START INPUT FOR THIS TASK
theorem execMemRegionLoad_only (h : Only ps a s) (x0 x1 x2) (hs : sub [.out, .settings, .status, .irq, .host, .pads, .counts, .evrQueue, .slots, .kst, .rng, .uci, .mem, .line, .sac, .cur, .role, .mte] ps = true) : OnlyR ps a (execMemRegionLoad x0 x1 x2 s) := by
  unfold execMemRegionLoad
  try dsimp only
  repeat' first
    | with_reducible assumption
    | with_reducible refine finish_only ?_  (sub_of rfl hs)
    | with_reducible refine idle_only ?_  (sub_of rfl hs)
    | with_reducible refine State.lockedWrite_only ?_ _ _ _ (sub_of rfl hs)
    | with_reducible refine State.regionKeyWrite_only ?_ _ _ (sub_of rfl hs)
    | with_reducible refine finish_only ?_ (sub_of rfl hs)
    | with_reducible refine idle_only ?_
    | split
    | (with_reducible refine Only.foldl _ (fun _ _ _ => ?_) _ _ ?_)
    | ((with_reducible apply upd_only); rotate_left; iterate 39 (first | exact Or.inr (by with_reducible rfl) | exact Or.inl (mem_of_sub hs rfl) | exact Or.inl (sub_of rfl hs) | exact Or.inr rfl | exact Or.inr ⟨rfl, rfl⟩ | exact Or.inr ⟨rfl, rfl, rfl⟩))


theorem State.regionUnload_only (h : Only ps a s) (x1) (hs : sub [.out, .status, .mem, .sac] ps = true) : Only ps a (State.regionUnload s x1) := by
  unfold State.regionUnload
  try dsimp only
  repeat' first
    | with_reducible assumption
    | with_reducible refine State.setBit_only ?_ _ _ _ (Or.inr (by first | rfl | (simp; done) | decide)) (Or.inl (mem_of_sub hs rfl))
    | with_reducible refine State.rgnErase_only ?_ _ (sub_of rfl hs)
    | split
    | (with_reducible refine Only.foldl _ (fun _ _ _ => ?_) _ _ ?_)
    | ((with_reducible apply upd_only); rotate_left; iterate 39 (first | exact Or.inr (by with_reducible rfl) | exact Or.inl (mem_of_sub hs rfl) | exact Or.inl (sub_of rfl hs) | exact Or.inr rfl | exact Or.inr ⟨rfl, rfl⟩ | exact Or.inr ⟨rfl, rfl, rfl⟩))


theorem execMemRegionUnload_only (h : Only ps a s) (x0 x1) (hs : sub [.out, .status, .irq, .counts, .evrQueue, .mem, .sac] ps = true) : OnlyR ps a (execMemRegionUnload x0 x1 s) := by
  unfold execMemRegionUnload
  try dsimp only
  repeat' first
    | with_reducible assumption
    | with_reducible refine finish_only ?_  (sub_of rfl hs)
    | with_reducible refine idle_only ?_  (sub_of rfl hs)
    | with_reducible refine State.lockedWrite_only ?_ _ _ _ (sub_of rfl hs)
    | with_reducible refine State.regionUnload_only ?_ _ (sub_of rfl hs)
    | with_reducible refine finish_only ?_ (sub_of rfl hs)
    | with_reducible refine idle_only ?_
    | split
    | (with_reducible refine Only.foldl _ (fun _ _ _ => ?_) _ _ ?_)
    | ((with_reducible apply upd_only); rotate_left; iterate 39 (first | exact Or.inr (by with_reducible rfl) | exact Or.inl (mem_of_sub hs rfl) | exact Or.inl (sub_of rfl hs) | exact Or.inr rfl | exact Or.inr ⟨rfl, rfl⟩ | exact Or.inr ⟨rfl, rfl, rfl⟩))


theorem execMemRegionReady_only (h : Only ps a s) (x0) (hs : sub [.out, .irq, .counts, .evrQueue, .mem] ps = true) : OnlyR ps a (execMemRegionReady x0 s) := by
  unfold execMemRegionReady
  try dsimp only
  repeat' first
    | with_reducible assumption
    | with_reducible refine finish_only ?_  (sub_of rfl hs)
    | with_reducible refine idle_only ?_  (sub_of rfl hs)
    | with_reducible refine State.modRgn_only ?_ _ _ (sub_of rfl hs)
    | with_reducible refine finish_only ?_ (sub_of rfl hs)
    | with_reducible refine idle_only ?_
    | split
    | (with_reducible refine Only.foldl _ (fun _ _ _ => ?_) _ _ ?_)
    | ((with_reducible apply upd_only); rotate_left; iterate 39 (first | exact Or.inr (by with_reducible rfl) | exact Or.inl (mem_of_sub hs rfl) | exact Or.inl (sub_of rfl hs) | exact Or.inr rfl | exact Or.inr ⟨rfl, rfl⟩ | exact Or.inr ⟨rfl, rfl, rfl⟩))


theorem State.refuseAccess_only (h : Only ps a s) (x1 x2) (hs : sub [.out, .status, .counts, .evrQueue, .mem, .sac] ps = true) : Only ps a (State.refuseAccess s x1 x2) := by
  unfold State.refuseAccess
  try dsimp only
  repeat' first
    | with_reducible assumption
    | with_reducible refine State.countDev_only ?_ _ _ _ _ (sub_of rfl hs)
    | with_reducible refine State.lockedWrite_only ?_ _ _ _ (sub_of rfl hs)
    | with_reducible refine State.memAnswer_only ?_ _ _ _ (sub_of rfl hs)
    | split
    | (with_reducible refine Only.foldl _ (fun _ _ _ => ?_) _ _ ?_)
    | ((with_reducible apply upd_only); rotate_left; iterate 39 (first | exact Or.inr (by with_reducible rfl) | exact Or.inl (mem_of_sub hs rfl) | exact Or.inl (sub_of rfl hs) | exact Or.inr rfl | exact Or.inr ⟨rfl, rfl⟩ | exact Or.inr ⟨rfl, rfl, rfl⟩))


theorem execMemLineRead_only (h : Only ps a s) (x0) (hs : sub [.out, .status, .irq, .counts, .evrQueue, .mem, .sac] ps = true) : OnlyR ps a (execMemLineRead x0 s) := by
  unfold execMemLineRead
  try dsimp only
  repeat' first
    | with_reducible assumption
    | with_reducible refine finish_only ?_  (sub_of rfl hs)
    | with_reducible refine idle_only ?_  (sub_of rfl hs)
    | with_reducible refine State.modChan_only ?_ _ _ (sub_of rfl hs)
    | with_reducible refine State.refuseAccess_only ?_ _ _ (sub_of rfl hs)
    | with_reducible refine finish_only ?_ (sub_of rfl hs)
    | with_reducible refine idle_only ?_
    | split
    | (with_reducible refine Only.foldl _ (fun _ _ _ => ?_) _ _ ?_)
    | ((with_reducible apply upd_only); rotate_left; iterate 39 (first | exact Or.inr (by with_reducible rfl) | exact Or.inl (mem_of_sub hs rfl) | exact Or.inl (sub_of rfl hs) | exact Or.inr rfl | exact Or.inr ⟨rfl, rfl⟩ | exact Or.inr ⟨rfl, rfl, rfl⟩))


theorem State.repair_only (h : Only ps a s) (x1 x2 x3 x4 x5) (hs : sub [.out, .mem] ps = true) : Only ps a (State.repair s x1 x2 x3 x4 x5) := by
  unfold State.repair
  try dsimp only
  repeat' first
    | with_reducible assumption
    | with_reducible refine State.emit_only ?_ _ (sub_of rfl hs)
    | with_reducible refine State.modChan_only ?_ _ _ (sub_of rfl hs)
    | split
    | (with_reducible refine Only.foldl _ (fun _ _ _ => ?_) _ _ ?_)
    | ((with_reducible apply upd_only); rotate_left; iterate 39 (first | exact Or.inr (by with_reducible rfl) | exact Or.inl (mem_of_sub hs rfl) | exact Or.inl (sub_of rfl hs) | exact Or.inr rfl | exact Or.inr ⟨rfl, rfl⟩ | exact Or.inr ⟨rfl, rfl, rfl⟩))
END INPUT FOR THIS TASK
— TASK INSTRUCTIONS —
Output each of the records exactly as it stands above.

— RESPONSE BOX —
theorem execMemRegionLoad_only (h : Only ps a s) (x0 x1 x2) (hs : sub [.out, .settings, .status, .irq, .host, .pads, .counts, .evrQueue, .slots, .kst, .rng, .uci, .mem, .line, .sac, .cur, .role, .mte] ps = true) : OnlyR ps a (execMemRegionLoad x0 x1 x2 s) := by
  unfold execMemRegionLoad
  try dsimp only
  repeat' first
    | with_reducible assumption
    | with_reducible refine finish_only ?_  (sub_of rfl hs)
    | with_reducible refine idle_only ?_  (sub_of rfl hs)
    | with_reducible refine State.lockedWrite_only ?_ _ _ _ (sub_of rfl hs)
    | with_reducible refine State.regionKeyWrite_only ?_ _ _ (sub_of rfl hs)
    | with_reducible refine finish_only ?_ (sub_of rfl hs)
    | with_reducible refine idle_only ?_
    | split
    | (with_reducible refine Only.foldl _ (fun _ _ _ => ?_) _ _ ?_)
    | ((with_reducible apply upd_only); rotate_left; iterate 39 (first | exact Or.inr (by with_reducible rfl) | exact Or.inl (mem_of_sub hs rfl) | exact Or.inl (sub_of rfl hs) | exact Or.inr rfl | exact Or.inr ⟨rfl, rfl⟩ | exact Or.inr ⟨rfl, rfl, rfl⟩))


theorem State.regionUnload_only (h : Only ps a s) (x1) (hs : sub [.out, .status, .mem, .sac] ps = true) : Only ps a (State.regionUnload s x1) := by
  unfold State.regionUnload
  try dsimp only
  repeat' first
    | with_reducible assumption
    | with_reducible refine State.setBit_only ?_ _ _ _ (Or.inr (by first | rfl | (simp; done) | decide)) (Or.inl (mem_of_sub hs rfl))
    | with_reducible refine State.rgnErase_only ?_ _ (sub_of rfl hs)
    | split
    | (with_reducible refine Only.foldl _ (fun _ _ _ => ?_) _ _ ?_)
    | ((with_reducible apply upd_only); rotate_left; iterate 39 (first | exact Or.inr (by with_reducible rfl) | exact Or.inl (mem_of_sub hs rfl) | exact Or.inl (sub_of rfl hs) | exact Or.inr rfl | exact Or.inr ⟨rfl, rfl⟩ | exact Or.inr ⟨rfl, rfl, rfl⟩))


theorem execMemRegionUnload_only (h : Only ps a s) (x0 x1) (hs : sub [.out, .status, .irq, .counts, .evrQueue, .mem, .sac] ps = true) : OnlyR ps a (execMemRegionUnload x0 x1 s) := by
  unfold execMemRegionUnload
  try dsimp only
  repeat' first
    | with_reducible assumption
    | with_reducible refine finish_only ?_  (sub_of rfl hs)
    | with_reducible refine idle_only ?_  (sub_of rfl hs)
    | with_reducible refine State.lockedWrite_only ?_ _ _ _ (sub_of rfl hs)
    | with_reducible refine State.regionUnload_only ?_ _ (sub_of rfl hs)
    | with_reducible refine finish_only ?_ (sub_of rfl hs)
    | with_reducible refine idle_only ?_
    | split
    | (with_reducible refine Only.foldl _ (fun _ _ _ => ?_) _ _ ?_)
    | ((with_reducible apply upd_only); rotate_left; iterate 39 (first | exact Or.inr (by with_reducible rfl) | exact Or.inl (mem_of_sub hs rfl) | exact Or.inl (sub_of rfl hs) | exact Or.inr rfl | exact Or.inr ⟨rfl, rfl⟩ | exact Or.inr ⟨rfl, rfl, rfl⟩))


theorem execMemRegionReady_only (h : Only ps a s) (x0) (hs : sub [.out, .irq, .counts, .evrQueue, .mem] ps = true) : OnlyR ps a (execMemRegionReady x0 s) := by
  unfold execMemRegionReady
  try dsimp only
  repeat' first
    | with_reducible assumption
    | with_reducible refine finish_only ?_  (sub_of rfl hs)
    | with_reducible refine idle_only ?_  (sub_of rfl hs)
    | with_reducible refine State.modRgn_only ?_ _ _ (sub_of rfl hs)
    | with_reducible refine finish_only ?_ (sub_of rfl hs)
    | with_reducible refine idle_only ?_
    | split
    | (with_reducible refine Only.foldl _ (fun _ _ _ => ?_) _ _ ?_)
    | ((with_reducible apply upd_only); rotate_left; iterate 39 (first | exact Or.inr (by with_reducible rfl) | exact Or.inl (mem_of_sub hs rfl) | exact Or.inl (sub_of rfl hs) | exact Or.inr rfl | exact Or.inr ⟨rfl, rfl⟩ | exact Or.inr ⟨rfl, rfl, rfl⟩))


theorem State.refuseAccess_only (h : Only ps a s) (x1 x2) (hs : sub [.out, .status, .counts, .evrQueue, .mem, .sac] ps = true) : Only ps a (State.refuseAccess s x1 x2) := by
  unfold State.refuseAccess
  try dsimp only
  repeat' first
    | with_reducible assumption
    | with_reducible refine State.countDev_only ?_ _ _ _ _ (sub_of rfl hs)
    | with_reducible refine State.lockedWrite_only ?_ _ _ _ (sub_of rfl hs)
    | with_reducible refine State.memAnswer_only ?_ _ _ _ (sub_of rfl hs)
    | split
    | (with_reducible refine Only.foldl _ (fun _ _ _ => ?_) _ _ ?_)
    | ((with_reducible apply upd_only); rotate_left; iterate 39 (first | exact Or.inr (by with_reducible rfl) | exact Or.inl (mem_of_sub hs rfl) | exact Or.inl (sub_of rfl hs) | exact Or.inr rfl | exact Or.inr ⟨rfl, rfl⟩ | exact Or.inr ⟨rfl, rfl, rfl⟩))


theorem execMemLineRead_only (h : Only ps a s) (x0) (hs : sub [.out, .status, .irq, .counts, .evrQueue, .mem, .sac] ps = true) : OnlyR ps a (execMemLineRead x0 s) := by
  unfold execMemLineRead
  try dsimp only
  repeat' first
    | with_reducible assumption
    | with_reducible refine finish_only ?_  (sub_of rfl hs)
    | with_reducible refine idle_only ?_  (sub_of rfl hs)
    | with_reducible refine State.modChan_only ?_ _ _ (sub_of rfl hs)
    | with_reducible refine State.refuseAccess_only ?_ _ _ (sub_of rfl hs)
    | with_reducible refine finish_only ?_ (sub_of rfl hs)
    | with_reducible refine idle_only ?_
    | split
    | (with_reducible refine Only.foldl _ (fun _ _ _ => ?_) _ _ ?_)
    | ((with_reducible apply upd_only); rotate_left; iterate 39 (first | exact Or.inr (by with_reducible rfl) | exact Or.inl (mem_of_sub hs rfl) | exact Or.inl (sub_of rfl hs) | exact Or.inr rfl | exact Or.inr ⟨rfl, rfl⟩ | exact Or.inr ⟨rfl, rfl, rfl⟩))


theorem State.repair_only (h : Only ps a s) (x1 x2 x3 x4 x5) (hs : sub [.out, .mem] ps = true) : Only ps a (State.repair s x1 x2 x3 x4 x5) := by
  unfold State.repair
  try dsimp only
  repeat' first
    | with_reducible assumption
    | with_reducible refine State.emit_only ?_ _ (sub_of rfl hs)
    | with_reducible refine State.modChan_only ?_ _ _ (sub_of rfl hs)
    | split
    | (with_reducible refine Only.foldl _ (fun _ _ _ => ?_) _ _ ?_)
    | ((with_reducible apply upd_only); rotate_left; iterate 39 (first | exact Or.inr (by with_reducible rfl) | exact Or.inl (mem_of_sub hs rfl) | exact Or.inl (sub_of rfl hs) | exact Or.inr rfl | exact Or.inr ⟨rfl, rfl⟩ | exact Or.inr ⟨rfl, rfl, rfl⟩))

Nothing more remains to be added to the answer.